> _TASK DIRECTIONS_
Which lines in the data contain the word "Option"? Please copy each of them.

***** RECORDS TO PROCESS *****

-- ==== Sys2Proof/Laws/Forms.lean ====
section
/-! SUPPORT. The forms of the directory, the page records and the transfer contexts (R43, R55, R88, R106, R108, R118,
R122, R153): what each operation needs in order to keep them, said once. -/

namespace Sys2Proof.Machine

/-! ## Sets and ranges -/

theorem mem_setInsert (x : Nat) (l : List Nat) (y : Nat) : y ∈ setInsert x l ↔ y = x ∨ y ∈ l := by
  induction l with
  | nil => simp [setInsert]
  | cons z l ih =>
    unfold setInsert
    split
    · simp
    · split
      · rename_i e
        subst e
        simp
      · rw [List.mem_cons, ih, List.mem_cons]
        tauto

theorem mem_setUnion (xs l : List Nat) (y : Nat) : y ∈ setUnion xs l ↔ y ∈ xs ∨ y ∈ l := by
  unfold setUnion
  induction xs generalizing l with
  | nil => simp
  | cons x xs ih =>
    rw [List.foldl_cons, ih, mem_setInsert, List.mem_cons]
    tauto

theorem ConfigOk.attempts {c : Configuration} (h : ConfigOk c) : c.opAttempts ≤ 7 := by
  obtain ⟨⟨_, _, _, _, _, _, _, _, h, _⟩, _⟩ := h
  exact h.2

theorem ConfigOk.stalls {c : Configuration} (h : ConfigOk c) : c.stallLimit ≤ 15 := by
  obtain ⟨⟨_, _, _, _, _, _, _, h, _⟩, _⟩ := h
  exact h.2

/-! ## What the three arrays read as after a write -/

theorem entry_setEntry (s : State) (a b : Nat) (e : Entry) :
    (s.setEntry a e).entry b = if b = a ∧ 1 ≤ a ∧ a ≤ 240 then e else s.entry b := by
  unfold State.setEntry State.entry
  by_cases ha : a = 0
  · subst ha
    simp
  · rw [if_neg ha]
    by_cases hb : b = 0
    · subst hb
      have : ¬ (0 = a) := fun h => ha h.symm
      simp [this]
    · rw [if_neg hb, if_neg hb]
      dsimp only
      rw [Vector.getElem?_setIfInBounds]
      by_cases e1 : a = b
      · subst e1
        by_cases h : a - 1 < 240
        · have h2 : a ≤ 240 := by omega
          have h1 : 1 ≤ a := by omega
          simp [h, h1, h2]
        · have h2 : ¬ a ≤ 240 := by omega
          simp [h, h2]
      · have h1 : ¬ a - 1 = b - 1 := by omega
        have h2 : ¬ b = a := fun h => e1 h.symm
        simp [h1, h2]

theorem entry_range {s : State} {a : Nat} (h : s.entry a ≠ .vacant) : 1 ≤ a ∧ a ≤ 240 := by
  unfold State.entry at h
  by_cases e : a = 0
  · rw [if_pos e] at h; exact absurd rfl h
  · rw [if_neg e] at h
    refine ⟨by omega, ?_⟩
    by_contra c
    have : ¬ a - 1 < 240 := by omega
    simp [this] at h

theorem label_entry {s : State} {a : Nat} {l : Label} (h : s.label? a = some l) : s.entry a = .label l := by
  unfold State.label? Entry.label? at h
  cases e : s.entry a with
  | vacant => rw [e] at h; cases h
  | cooling i c => rw [e] at h; cases h
  | label m => rw [e] at h; cases h; rfl

theorem entry_label {s : State} {a : Nat} {l : Label} (h : s.entry a = .label l) : s.label? a = some l := by
  unfold State.label? Entry.label?
  rw [h]

theorem entry_updateLabel (s : State) (a b : Nat) (f : Label → Label) :
    (s.updateLabel a f).entry b = if b = a then (match s.entry a with
      | .label l => .label (f l)
      | .vacant => .vacant
      | .cooling i e => .cooling i e) else s.entry b := by
  unfold State.updateLabel
  cases e : s.entry a with
  | vacant =>
    have : s.label? a = none := by unfold State.label? Entry.label?; rw [e]
    rw [this]
    by_cases h : b = a
    · subst h; simp [e]
    · simp [h]
  | cooling i c =>
    have : s.label? a = none := by unfold State.label? Entry.label?; rw [e]
    rw [this]
    by_cases h : b = a
    · subst h; simp [e]
    · simp [h]
  | label l =>
    rw [entry_label e]
    dsimp only
    rw [entry_setEntry]
    have r := entry_range (s := s) (a := a) (by rw [e]; simp)
    by_cases h : b = a
    · simp [h, r]
    · simp [h]

theorem record_lt {s : State} {h : Nat} {r : Record} (e : s.record h = some r) : h < 128 := by
  by_contra c
  simp [State.record, c] at e

theorem record_set {s : State} {h k : Nat} {o : Option Record} (lt : h < 128) :
    (s.setRecord h o).record k = if k = h then o else s.record k := by
  rw [record_setRecord]
  by_cases e : h = k
  · subst e; simp [lt]
  · have : ¬ k = h := fun c => e c.symm
    simp [e, this]

theorem record_update {s : State} {h k : Nat} {r : Record} (e : s.record h = some r) (f : Record → Record) :
    (s.updateRecord h f).record k = if k = h then some (f r) else s.record k := by
  unfold State.updateRecord
  rw [e]
  exact record_set (record_lt e)

theorem context_lt {s : State} {i : Nat} {c : Context} (e : s.context i = some c) : i < 16 := by
  by_contra h
  simp [State.context, h] at e

theorem context_setContext (s : State) (i j : Nat) (o : Option Context) :
    (s.setContext i o).context j = if j = i ∧ i < 16 then o else s.context j := by
  unfold State.setContext State.context
  dsimp only
  rw [Vector.getElem?_setIfInBounds]
  by_cases e : i = j
  · subst e
    by_cases h : i < 16
    · simp [h]
    · simp [h]
  · have : ¬ j = i := fun c => e c.symm
    simp [e, this]

theorem contextOf_some {s : State} {h i : Nat} (e : s.contextOf h = some i) :
    ∃ c, s.context i = some c ∧ c.handle = h := by
  have p := List.find?_some e
  cases hc : s.context i with
  | none => simp [hc] at p
  | some c => exact ⟨c, rfl, by simpa [hc] using p⟩

theorem contextOf_none {s : State} {h i : Nat} {c : Context} (e : s.contextOf h = none) (k : s.context i = some c) :
    c.handle ≠ h := by
  unfold State.contextOf at e
  rw [List.find?_eq_none] at e
  have := e i (List.mem_range.2 (context_lt k))
  simpa [k] using this

theorem freeContext_none {s : State} {i : Nat} (e : s.freeContext = some i) : i < 16 ∧ s.context i = none := by
  have p := List.find?_some e
  have m := List.mem_range.1 (List.mem_of_find?_eq_some e)
  exact ⟨m, by simpa using p⟩

theorem sendingOf_some {s : State} {a h : Nat} (e : s.sendingOf a = some h) :
    ∃ r, s.record h = some r ∧ r.address = a ∧ r.state = .sending := by
  have p := List.find?_some e
  cases hc : s.record h with
  | none => simp [hc] at p
  | some r => exact ⟨r, rfl, by simpa [hc] using p⟩

theorem sendingOf_none {s : State} {a h : Nat} {r : Record} (e : s.sendingOf a = none) (k : s.record h = some r)
    (ha : r.address = a) : r.state ≠ .sending := by
  unfold State.sendingOf at e
  rw [List.find?_eq_none] at e
  have := e h (List.mem_range.2 (record_lt k))
  simpa [k, ha] using this

theorem liveOf_some {s : State} {a p h : Nat} (e : s.liveOf a p = some h) :
    ∃ r, s.record h = some r ∧ r.address = a ∧ r.page = p ∧ r.state.isLive = true := by
  have q := List.find?_some e
  cases hc : s.record h with
  | none => simp [hc] at q
  | some r =>
    simp only [hc, Record.hasKey, Bool.and_eq_true, beq_iff_eq] at q
    exact ⟨r, rfl, q.1.1, q.1.2, q.2⟩

theorem liveOf_none {s : State} {a p h : Nat} {r : Record} (e : s.liveOf a p = none) (k : s.record h = some r)
    (ha : r.address = a) (hp : r.page = p) : r.state.isLive = false := by
  unfold State.liveOf at e
  rw [List.find?_eq_none] at e
  have := e h (List.mem_range.2 (record_lt k))
  simpa [k, ha, hp, Record.hasKey] using this

theorem fillingOf_some {s : State} {a p h : Nat} (e : s.fillingOf a p = some h) :
    ∃ r, s.record h = some r ∧ r.address = a ∧ r.page = p ∧ r.state.isFilling = true := by
  have q := List.find?_some e
  cases hc : s.record h with
  | none => simp [hc] at q
  | some r =>
    simp only [hc, Record.hasKey, Bool.and_eq_true, beq_iff_eq] at q
    exact ⟨r, rfl, q.1.1, q.1.2, q.2⟩

theorem fillingOf_none {s : State} {a p h : Nat} {r : Record} (e : s.fillingOf a p = none) (k : s.record h = some r)
    (ha : r.address = a) (hp : r.page = p) : r.state.isFilling = false := by
  unfold State.fillingOf at e
  rw [List.find?_eq_none] at e
  have := e h (List.mem_range.2 (record_lt k))
  simpa [k, ha, hp, Record.hasKey] using this

theorem not_void {x : RecordState} : x ≠ .void ↔ x.isFilling = true ∨ x.isLive = true := by
  cases x <;> simp [RecordState.isFilling, RecordState.isLive]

*****

> _EXPECTED OUTPUT_
theorem record_set {s : State} {h k : Nat} {o : Option Record} (lt : h < 128) :
theorem context_setContext (s : State) (i j : Nat) (o : Option Context) :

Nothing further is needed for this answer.